With the average 401K at just five digits, retirees are increasingly picking up part-time work to help make ends meet. Maybe some of them can find gigs like the ones landed by retirees Timothy P. Horne, King P. Kirchner and John G. Nikkel.

Horne, 72, retired from industrial and residential valve-maker Watts Water Technologies (WTS) at the end of 2002, after he had served as CEO of the North Andover, Massachusetts, company for 24 years and chairman for 16. Under his contract at the time, the company’s latest proxy tells us, he was on the hook to provide 300 to 500 hours of consulting to Watts Water “so long as he is physically able,” in return for a minimum of $400,000 a year. He is also eligible for secretarial services, an office at headquarters, retiree health-care, financial-planning services, auto-maintenance expenses and a club membership on the corporate dime. (He didn’t collect the car-care benefit.)

More than seven years on, that arrangement still stands, and last year the company paid him $495,564 — if you’re keeping score at home, that’s between $991.13 and hour and $1,651.88 an hour. (It’s also on top of his actual company pension, which paid $146,154 last year.)
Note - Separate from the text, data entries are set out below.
section
/-!
Proofs about the result ports as memory (20_memory.md): where `FRAME` and `HEX` hold their bytes and
characters, that every step keeps the ports whole, and that each transaction of a run answers its own
word.
-/

namespace Sys2Proof.Machine

/-! ### Bytes and characters on the ports -/

/-- byte[k] is the eight bits of the `FRAME` port from 40-8k upwards (R43). -/
theorem extractLsb'_framePort_byte (b : Frame) (k : Fin 6) :
    (framePort b).extractLsb' (40 - 8 * k.val) 8 = b.byte k := by
  fin_cases k <;>
    simp [framePort, Frame.byte, BitVec.extractLsb'_append_eq_of_le (w := 8),
      BitVec.extractLsb'_append_eq_of_add_le (w := 8)]

/-- Digit i of the `FRAME` port, read as a hexadecimal number, is character i of the rendering (R43,
R107). -/
theorem getElem?_render_framePort (b : Frame) (i : Fin 12) :
    (render b)[i.val]? = some (hexdigit ((framePort b).extractLsb' (44 - 4 * i.val) 4)) := by
  fin_cases i <;>
    simp [render, framePort, hiNibble, loNibble, BitVec.extractLsb'_append_eq_of_le (w := 8),
      BitVec.extractLsb'_append_eq_of_add_le (w := 8)]

/-- Character i is the eight bits of the `HEX` port from 88-8i upwards (R44). -/
theorem extractLsb'_hexPort_char (cs : Vector Char 12) (i : Fin 12) :
    (hexPort cs).extractLsb' (88 - 8 * i.val) 8 = charCode (cs.get i) := by
  fin_cases i <;>
    simp [hexPort, Vector.get, BitVec.extractLsb'_append_eq_of_le (w := 8),
      BitVec.extractLsb'_append_eq_of_add_le (w := 8)]

/-! ### What a transaction answers -/

/-- A frame of table codes is legal whatever its temperature code is (R103 to R105, R142). -/
theorem assembleFrame_legal {fanCode : Byte} {modeCode : Nibble} (tempCode : Nibble)
    (hfan : fanCode = 0xA0 ∨ fanCode = 0xE0) (hmode : modeCode = 0x0 ∨ modeCode = 0xC) :
    (assembleFrame fanCode tempCode modeCode).legal = true := by
  obtain rfl | rfl := hfan <;> obtain rfl | rfl := hmode <;> revert tempCode <;> decide

/-- The outcome of a word that does not decode is that of its rejection (R75). -/
theorem transact_of_decode_error {w : Word} {r : Reject} (P : Config.Params)
    (hdec : decode w = .error r) : transact P w = rejectOutcome r := by
  simp only [transact, hdec]

/-- The outcome of an `ENC` word is that of the body of `ENC` on its operands (R100). -/
theorem transact_of_decode_enc {w : Word} {temp : Byte} {fan mode : BitVec 2}
    {fPresent mPresent tPresent : Bool} (P : Config.Params)
    (hdec : decode w = .ok (.enc temp fan mode fPresent mPresent tPresent)) :
    transact P w = encOutcome P temp fan mode fPresent mPresent tPresent := by
  simp only [transact, hdec]

/-- The body of `ENC` gives a legal frame with its own rendering, or an error of R203. -/
theorem encOutcome_whole (P : Config.Params) (temp : Byte) (fan mode : BitVec 2)
    (fPresent mPresent tPresent : Bool) :
    (∃ b, b.legal = true ∧
      encOutcome P temp fan mode fPresent mPresent tPresent = .ok b (render b)) ∨
    (∃ e, errorPair e.kind.code e.field.code = true ∧
      encOutcome P temp fan mode fPresent mPresent tPresent = .err e) := by
  obtain ⟨-, -, herr⟩ | ⟨-, -, -, herr⟩ | ⟨fanCode, modeCode, -, hfan, -, hmode, hok⟩ :=
    encOutcome_cases P temp fan mode fPresent mPresent tPresent
  · exact .inr ⟨_, rfl, herr⟩
  · exact .inr ⟨_, rfl, herr⟩
  · exact .inl ⟨_, assembleFrame_legal _ hfan hmode, hok⟩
In fact, the arrangement with Horne is to last “until the date of his death, subject to certain cost-of-living increases each year,” the company notes:

Our obligations to make the above-described payments to Mr. Horne and to provide the above-described benefits will not be affected or limited by Mr. Horne’s physical inability to provide consulting services to us if such disability should occur.

Should control of Watts Water change significantly, Horne needn’t rely on the good graces of the new bosses to stay gainfully employed. He can choose to take a lump sum payout instead. Just how much he would get depends on his age and various assumptions under the company’s pension plans, but it’s supposed to work out to the equivalent of $23,650 a month for life. For a man of Horne’s age and using the company’s pension-plan assumptions, that could be worth just shy of $4 million, estimates Peter Katt, a fee-only adviser who evaluates life-insurance and annuity contracts.

Nikkel, 75, and Kirchner, 82, both retired from Unit Corp. (UNT), an energy exploration and production company in Tulsa, Oklahoma. Kirchner co-founded the company and retired in May 2001; he got $560,000 in the first two years, plus monthly checks of $25,000 from mid-2003 through June last year. The total, according to the latest proxy: $2.4 million. Nikkel retired on April Fool’s Day in 2005 with a $70,000 annual consulting agreement that he and Unit have agreed to renew each year since then. (Next re-up date: April 1 this year.) A month after he stepped down, the company’s board voted to give him another $750,000 over two years.

The bottom line: For much of last year, Unit was paying three current or former CEOs. But at least the consulting advice is getting cheaper.